-- ==== Sys2Proof/Laws/Ops.lean ====
section
/-! SUPPORT. Laws/Ops.lean: what the shared operations of instructions do: reading and writing register operands, sends, what an
advance leaves alone, and that taking a trap and finishing an instruction keep memory in its canonical form. -/
namespace Sys2Proof.Laws
open Sys2Proof Sys2Proof.Machine Sys2Proof.Safety

theorem canonical_setCtx {s : State} (h : Canonical s) (c : CtxId) (x : Ctx) : Canonical (s.setCtx c x) := h
theorem canonical_modCtx {s : State} (h : Canonical s) (c : CtxId) (f : Ctx → Ctx) : Canonical (s.modCtx c f) := h
theorem canonical_modCore {s : State} (h : Canonical s) (k : Fin 4608) (f : Core → Core) : Canonical (s.modCore k f) := h
theorem canonical_modSlot {s : State} (h : Canonical s) (l : SlotId) (f : Slot → Slot) : Canonical (s.modSlot l f) := h
theorem canonical_modPart {s : State} (h : Canonical s) (p : Fin 64) (f : Partition → Partition) : Canonical (s.modPart p f) := h

/-! Pieces of an instruction. -/

/-- A piece of an instruction that keeps memory in its canonical form where it succeeds. -/
def Keeps {α : Type} (m : M α) : Prop := ∀ s a t, Canonical s → m s = .ok (a, t) → Canonical t

theorem keeps_pure {α : Type} (a : α) : Keeps (pure a : M α) := by
  intro s b t h e
  cases e
  exact h

theorem keeps_bind {α β : Type} {m : M α} {f : α → M β} (hm : Keeps m) (hf : ∀ a, Keeps (f a)) : Keeps (m >>= f) := by
  intro s b t h e
  cases hx : m s with
  | error x =>
    have he : (m >>= f) s = .error x := by simp only [bind, StateT.bind, hx, Except.bind]
    rw [he] at e
    cases e
  | ok p =>
    have he : (m >>= f) s = f p.1 p.2 := by simp only [bind, StateT.bind, hx, Except.bind]
    rw [he] at e
    exact hf p.1 p.2 b t (hm s p.1 p.2 h hx) e

theorem keeps_raise {α : Type} (c : Cause) (v : W64) : Keeps (raise c v : M α) := by
  intro s a t _ e
  cases e

theorem keeps_pause {α : Type} (w : Wait) : Keeps (pause w : M α) := by
  intro s a t _ e
  cases e

theorem keeps_me : Keeps me := by
  intro s a t h e
  cases e
  exact h

theorem keeps_who : Keeps who := by
  intro s a t h e
  cases e
  exact h

theorem keeps_edit (f : Ctx → Ctx) : Keeps (edit f) := by
  intro s a t h e
  cases e
  exact h

theorem keeps_need (r : Reach) : Keeps (need r) := by
  intro s a t h e
  cases r <;> simp only [need] at e <;> cases e
  exact h

/-- Reading an operand takes it from its queue or latch, and changes nothing else. -/
theorem read_spec {r : RegCode} {s t : State} {v : Reg} (e : Machine.read r s = .ok (v, t)) :
    t.mem = s.mem ∧ t.tags = s.tags ∧ t.cur = s.cur ∧ (∀ c, c ≠ s.cur → t.ctx c = s.ctx c) ∧
      here t = { here s with q := (here t).q, ports := (here t).ports } := by
  cases r with
  | g n =>
    simp only [Machine.read] at e
    cases e
    exact ⟨rfl, rfl, rfl, fun _ _ => rfl, rfl⟩
  | q n =>
    simp only [Machine.read] at e
    split at e <;> cases e
    refine ⟨rfl, rfl, rfl, fun c hc => ctx_setCtx_ne _ _ hc, ?_⟩
    simp only [here, setCtx_fields, ctx_setCtx_self]
    rfl
  | p m =>
    simp only [Machine.read] at e
    split at e <;> cases e
    refine ⟨rfl, rfl, rfl, fun c hc => ctx_setCtx_ne _ _ hc, ?_⟩
    simp only [here, setCtx_fields, ctx_setCtx_self]
    rfl

theorem keeps_read (r : RegCode) : Keeps (Machine.read r) :=
  fun _ _ _ h e => canonical_of_same (read_spec e).1 (read_spec e).2.1 h

theorem keeps_readData (r : RegCode) : Keeps (readData r) := keeps_bind (keeps_read r) (fun _ => keeps_pure _)

theorem keeps_takeAll (rs : List RegCode) : Keeps (takeAll rs) := by
  induction rs with
  | nil => exact keeps_pure _
  | cons r rs ih => exact keeps_bind (keeps_read r) (fun _ => keeps_bind ih (fun _ => keeps_pure _))

/-! Sends. -/

theorem canonical_ringPut {s : State} (h : Canonical s) (d : CtxId) (k : Fin 4) (w : W64) : Canonical (s.ringPut d k w) :=
  canonical_of_same (s := s.poke _ _) rfl rfl (canonical_poke h ..)

theorem canonical_setSlot {s : State} (h : Canonical s) (l : SlotId) (x : Slot) : Canonical (s.setSlot l x) := h

theorem canonical_toOverflow {s : State} (h : Canonical s) (l : SlotId) (e : Fin 11 × Fin 4 × W64) :
    Canonical (s.toOverflow l e) := by
  unfold State.toOverflow
  exact canonical_setSlot (canonical_scribble h ..) ..

theorem canonical_countSend {s : State} (h : Canonical s) (c : CtxId) (k : Nat) : Canonical (s.countSend c k) := h

/-- The state that a send leaves, where it leaves one. -/
def sentState : Sent → Option State
  | .delivered s => some s
  | .diverted s => some s
  | .discarded s => some s
  | _ => none

theorem canonical_sendWord {s t : State} (h : Canonical s) {l : SlotId} {a : RingAddr} {w : W64} {d : Bool} {p : Option SlotId}
    (e : sentState (s.sendWord l a w d p) = some t) : Canonical t := by
  unfold State.sendWord at e
  split at e
  · cases e; exact h
  · dsimp only at e
    split at e
    · cases e
    · split at e
      · cases e; exact h
      · split at e
        · split at e <;> cases e
          exact canonical_toOverflow h ..
        · split at e <;> cases e
          exact canonical_ringPut h ..

theorem keeps_sendTo (iw addr w : W64) : Keeps (sendTo iw addr w) := by
  intro s a t h e
  unfold sendTo at e
  split at e
  · cases e
  · dsimp only at e
    split at e
    · cases e
    · split at e
      · cases e
      · split at e
        · cases e
        · split at e
          · cases e
          · split at e
            · next hs => cases e; exact canonical_countSend (canonical_sendWord h (by rw [hs]; rfl)) ..
            · next hs => cases e; exact canonical_countSend (canonical_sendWord h (by rw [hs]; rfl)) ..
            · next hs => cases e; exact canonical_countSend (canonical_sendWord h (by rw [hs]; rfl)) ..
            · cases e
            · split at e <;> cases e
            · cases e

/-- Writing an operand: a general register or a queue of the context, or a word that is sent through a port. -/
theorem keeps_write (w : W64) (r : RegCode) (v : Reg) : Keeps (write w r v) := by
  intro s a t h e
  cases r with
  | g n =>
    simp only [write] at e
    cases e
    exact h
  | q n =>
    simp only [write] at e
    split at e <;> cases e
    exact h
  | p m =>
    simp only [write] at e
    split at e
    · cases e
    · split at e
      · cases e
      · split at e <;> cases e
        next hs => exact keeps_sendTo _ _ _ s _ _ h hs

theorem keeps_writeData (w : W64) (r : RegCode) (v : W64) : Keeps (writeData w r v) := keeps_write w r (Reg.data v)

/-- Writing a general register changes that register alone. -/
theorem write_g (w : W64) (n : GReg) (v : Reg) (s : State) :
    write w (.g n) v s = .ok ((), s.modCtx s.cur (fun x => x.setReg n v)) := rfl

/-! Before the body. -/

/-- Receiving into the latches changes the rings and ports of the context, and nothing else. -/
theorem receive_spec {c : CtxId} {w : W64} {rs : List RegCode} {seen : List (Fin 4)} {s t : State}
    (e : s.receive c w rs seen = .ok t) :
    t.mem = s.mem ∧ t.tags = s.tags ∧ t.cur = s.cur ∧ (∀ d, d ≠ c → t.ctx d = s.ctx d) ∧
      t.ctx c = { s.ctx c with rings := (t.ctx c).rings, ports := (t.ctx c).ports } := by
  induction rs generalizing s seen with
  | nil =>
    simp only [State.receive] at e
    cases e
    exact ⟨rfl, rfl, rfl, fun _ _ => rfl, rfl⟩
  | cons r rs ih =>
    cases r with
    | g n => exact ih e
    | q n => exact ih e
    | p m =>
      simp only [State.receive] at e
      split at e
      · cases e
      · split at e
        · cases e
        · split at e
          · exact ih e
          · split at e
            · cases e
            · obtain ⟨hm, ht, hc, ho, hx⟩ := ih e
              refine ⟨hm, ht, hc, fun d hd => (ho d hd).trans (ctx_setCtx_ne _ _ hd), ?_⟩
              rw [hx, ctx_setCtx_self]
              rfl

theorem canonical_receive {c : CtxId} {w : W64} {rs : List RegCode} {seen : List (Fin 4)} {s t : State} (h : Canonical s)
    (e : s.receive c w rs seen = .ok t) : Canonical t := canonical_of_same (receive_spec e).1 (receive_spec e).2.1 h

/-! Where an instruction that completes leaves its context. -/

/-- An advance changes the place in the code and the loop and repeat state, and nothing else. -/
theorem advance_spec {x y : Ctx} {n : Nat} (e : x.advance n = .ok y) :
    y = { x with pcc := y.pcc, loopc := y.loopc, repc := y.repc, repi := y.repi, rep := y.rep } := by
  have close : ∀ {z y : Ctx} {a b : W64}, z.closeLoop a b = .ok y → y = { z with pcc := y.pcc, loopc := y.loopc } := by
    intro z y a b e
    unfold Ctx.closeLoop at e
    split at e
    · split at e
      · cases e; rfl
      · split at e
        · cases e
        · split at e <;> cases e
          rfl
    · cases e; rfl
  unfold Ctx.advance at e
  split at e
  · rw [close e]
  · split at e
    · rw [close e]
    · cases e; rfl

/-! Traps. -/

theorem canonical_freezeOps {s : State} (h : Canonical s) (c : CtxId) : Canonical (s.freezeOps c) := by
  unfold State.freezeOps
  split <;> exact h

theorem canonical_enterSup {s t : State} {c : CtxId} {i : TrapInfo} (h : Canonical s) (e : s.enterSup c i = some t) :
    Canonical t := by
  unfold State.enterSup at e
  dsimp only at e
  split at e
  · cases e
  · split at e <;> cases e
    exact canonical_freezeOps h c

theorem toVf_mem (s : State) (n : Fin 64) (r : EvRec) : (s.toVf n r).mem = s.mem ∧ (s.toVf n r).tags = s.tags := by
  unfold State.toVf
  split <;> exact ⟨rfl, rfl⟩

theorem canonical_toPart {s : State} (h : Canonical s) (p : Fin 64) (r : EvRec) : Canonical (s.toPart p r) := by
  unfold State.toPart
  split
  · exact canonical_of_same (toVf_mem ..).1 (toVf_mem ..).2 h
  · exact h

theorem canonical_resolveHandle {s : State} (h : Canonical s) (c : CtxId) (n : Fin 16) (k : BitVec 16) (w : W64)
    (d : Option W64) : Canonical (s.resolveHandle c n k w d) := by
  unfold State.resolveHandle
  dsimp only
  split <;> exact h

theorem canonical_killHandles {s : State} (h : Canonical s) (c : CtxId) : Canonical (s.killHandles c) := by
  refine canonical_foldl (fun t n ht => ?_) _ h
  dsimp only
  split
  · exact canonical_resolveHandle ht ..
  · exact ht

theorem canonical_unmapService {s : State} (h : Canonical s) (p : Fin 64) (l : SlotId) : Canonical (s.unmapService p l) := by
  have hp := canonical_unmapPages p (servicePages l) h
  unfold State.unmapService
  dsimp only
  split
  · exact h
  · exact hp

theorem canonical_markShared {s : State} (h : Canonical s) : Canonical s.markShared := by
  unfold State.markShared
  split <;> exact h

theorem canonical_dropped {s : State} (h : Canonical s) (l : SlotId) : Canonical ((s.dropOps l).dropTraffic l) := h

theorem canonical_clearSlot {s : State} (h : Canonical s) (l : SlotId) : Canonical (s.clearSlot l) := by
  unfold State.clearSlot
  have h1 : Canonical ((ctxsOf l).foldl (fun t c => (t.killHandles c).modCtx c (fun x => { x.ended with counts := [] })) s) :=
    canonical_foldl (fun t c ht => canonical_modCtx (canonical_killHandles ht c) ..) _ h
  revert h1
  generalize (ctxsOf l).foldl (fun t c => (t.killHandles c).modCtx c (fun x => { x.ended with counts := [] })) s = u
  intro h1
  dsimp only
  split
  · exact canonical_modCore (canonical_clearAcc (canonical_dropped h1 l) _) ..
  · exact canonical_modCore (canonical_dropped h1 l) ..

theorem canonical_unbindSlot {s : State} (h : Canonical s) (l : SlotId) : Canonical (s.unbindSlot l) := by
  have h1 := canonical_clearSlot (canonical_unmapService (canonical_markShared h) (s.partOf l) l) l
  unfold State.unbindSlot
  exact canonical_modSlot h1 ..

theorem canonical_dropSaved {s : State} (h : Canonical s) (gone : Saved → Bool) : Canonical (s.dropSaved gone) := by
  unfold State.dropSaved
  refine canonical_foldl (fun t v ht => ?_) _ h
  exact canonical_of_same (s := t) rfl rfl ht

theorem canonical_giveUp {s : State} (h : Canonical s) (p : Fin 64) (k : W64) (l : SlotId) :
    Canonical (State.giveUp p k s l) := by
  unfold State.giveUp
  split
  · exact canonical_unbindSlot h l
  · exact canonical_dropSaved (canonical_unmapService (canonical_markShared h) ..) _

theorem canonical_complete {s : State} (h : Canonical s) (p : Fin 64) (a w : W64) : Canonical (s.complete p a w) := by
  unfold State.complete
  split
  · exact h
  · split
    · dsimp only
      split
      · exact canonical_of_same (s := s.writeBytes _ _) rfl rfl (canonical_writeBytes h ..)
      · exact canonical_writeBytes h ..
    · exact h

theorem canonical_finishTask {s : State} (h : Canonical s) (p : Fin 64) (t : Task) (a : BitVec 16) (b : BitVec 8)
    (r : BitVec 32) : Canonical (s.finishTask p t a b r) := by
  unfold State.finishTask
  exact canonical_complete (canonical_modPart (canonical_foldl (fun _ _ ht => canonical_giveUp ht ..) _ h) ..) ..

theorem canonical_abortTask {s : State} (h : Canonical s) (p : Fin 64) (t : Task) : Canonical (s.abortTask p t) := by
  unfold State.abortTask
  split
  · exact canonical_modPart h ..
  · split
    · split
      · exact canonical_finishTask h ..
      · exact canonical_finishTask (s := s.takeFresh) h ..
    · exact canonical_finishTask h ..

theorem canonical_doubleEnd {s : State} (h : Canonical s) (c : CtxId) (k : Nat) : Canonical (s.doubleEnd c k) := by
  have h1 : Canonical ((s.modCtx c Ctx.ended).doubleEvent c k) := canonical_toPart (s := s.modCtx c Ctx.ended) h ..
  unfold State.doubleEnd
  dsimp only
  split
  · split
    · exact canonical_abortTask h1 ..
    · exact h1
  · exact h1

theorem canonical_cancelLoose {s : State} (h : Canonical s) (c : CtxId) (f : OpHead → Bool) : Canonical (s.cancelLoose c f) := by
  unfold State.cancelLoose
  dsimp only
  split
  · exact h
  · exact canonical_modCore h ..

theorem canonical_abandon {s : State} (h : Canonical s) (c : CtxId) : Canonical (s.abandon c) := by
  unfold State.abandon
  split
  · dsimp only
    split <;> exact h
  · exact h
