/-- Settles O43: the table of events row by row; what a receiver accepts carries the number that it expects, and moves it on by one;
and the lanes of a flit put together give its bits. -/
theorem linkEvents : Obligations.LinkEvents := ⟨eventCompletes_linkEvent, inOrder, garbled_iff_unread, stripes⟩

end Sys2Proof.Proofs.Links
end

section
/-! PROOFS of the family 04_the_lay_and_links: no trap and no phase that completes changes which context is the current one. -/
namespace Sys2Proof.Proofs.Current
open Sys2Proof Sys2Proof.Machine Sys2Proof.Laws

theorem cur_foldl {α : Type} {f : State → α → State} (hf : ∀ s a, (f s a).cur = s.cur) (l : List α) (s : State) :
    (l.foldl f s).cur = s.cur := by
  induction l generalizing s with
  | nil => rfl
  | cons a r ih => exact (ih _).trans (hf s a)

@[simp] theorem cur_modCtx (s : State) (c : CtxId) (f : Ctx → Ctx) : (s.modCtx c f).cur = s.cur := rfl

@[simp] theorem cur_modCore (s : State) (k : Fin 4608) (f : Core → Core) : (s.modCore k f).cur = s.cur := rfl

@[simp] theorem cur_modSlot (s : State) (l : SlotId) (f : Slot → Slot) : (s.modSlot l f).cur = s.cur := rfl

/-! Writes. -/

@[simp] theorem cur_writeBytes (s : State) (l : Loc) (bs : List Byte) : (s.writeBytes l bs).cur = s.cur := by
  rw [writeBytes_eq]

@[simp] theorem cur_setHbm64 (s : State) (a : Nat) (x : W64) : (s.setHbm64 a x).cur = s.cur := cur_writeBytes ..

@[simp] theorem cur_poke (s : State) (l : Loc) (bs : List Byte) : (s.poke l bs).cur = s.cur := by
  unfold State.poke State.notice
  split
  · exact cur_writeBytes ..
  · exact cur_writeBytes ..

/-! The end of a context, and of a task. -/

theorem cur_resolveHandle (s : State) (c : CtxId) (h : Fin 16) (k : BitVec 16) (w : W64) (d : Option W64) :
    (s.resolveHandle c h k w d).cur = s.cur := by
  unfold State.resolveHandle
  dsimp only
  split
  · rfl
  · rfl

theorem cur_killHandles (s : State) (c : CtxId) : (s.killHandles c).cur = s.cur := by
  refine cur_foldl (fun t h => ?_) _ s
  dsimp only
  split
  · exact cur_resolveHandle ..
  · rfl

theorem cur_abandon (s : State) (c : CtxId) : (s.abandon c).cur = s.cur := by
  unfold State.abandon
  split
  · dsimp only
    split
    · rfl
    · rfl
  · rfl

theorem cur_forsake (s : State) (c : CtxId) : (s.forsake c).cur = s.cur := cur_abandon ..

theorem cur_dropFlying (s : State) (gone : CtxId → Bool) : (s.dropFlying gone).cur = s.cur := rfl

theorem cur_dropOpsOf (s : State) (k : Fin 4608) (gone : CtxId → Bool) : (s.dropOpsOf k gone).cur = s.cur := rfl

+++

• _Task statement_:
All lines that contain the word "gone" must be copied from the records above.

• _Answer box_:
theorem canonical_dropSaved {s : State} (h : Canonical s) (gone : Saved → Bool) : Canonical (s.dropSaved gone) := by
theorem cur_dropFlying (s : State) (gone : CtxId → Bool) : (s.dropFlying gone).cur = s.cur := rfl
theorem cur_dropOpsOf (s : State) (k : Fin 4608) (gone : CtxId → Bool) : (s.dropOpsOf k gone).cur = s.cur := rfl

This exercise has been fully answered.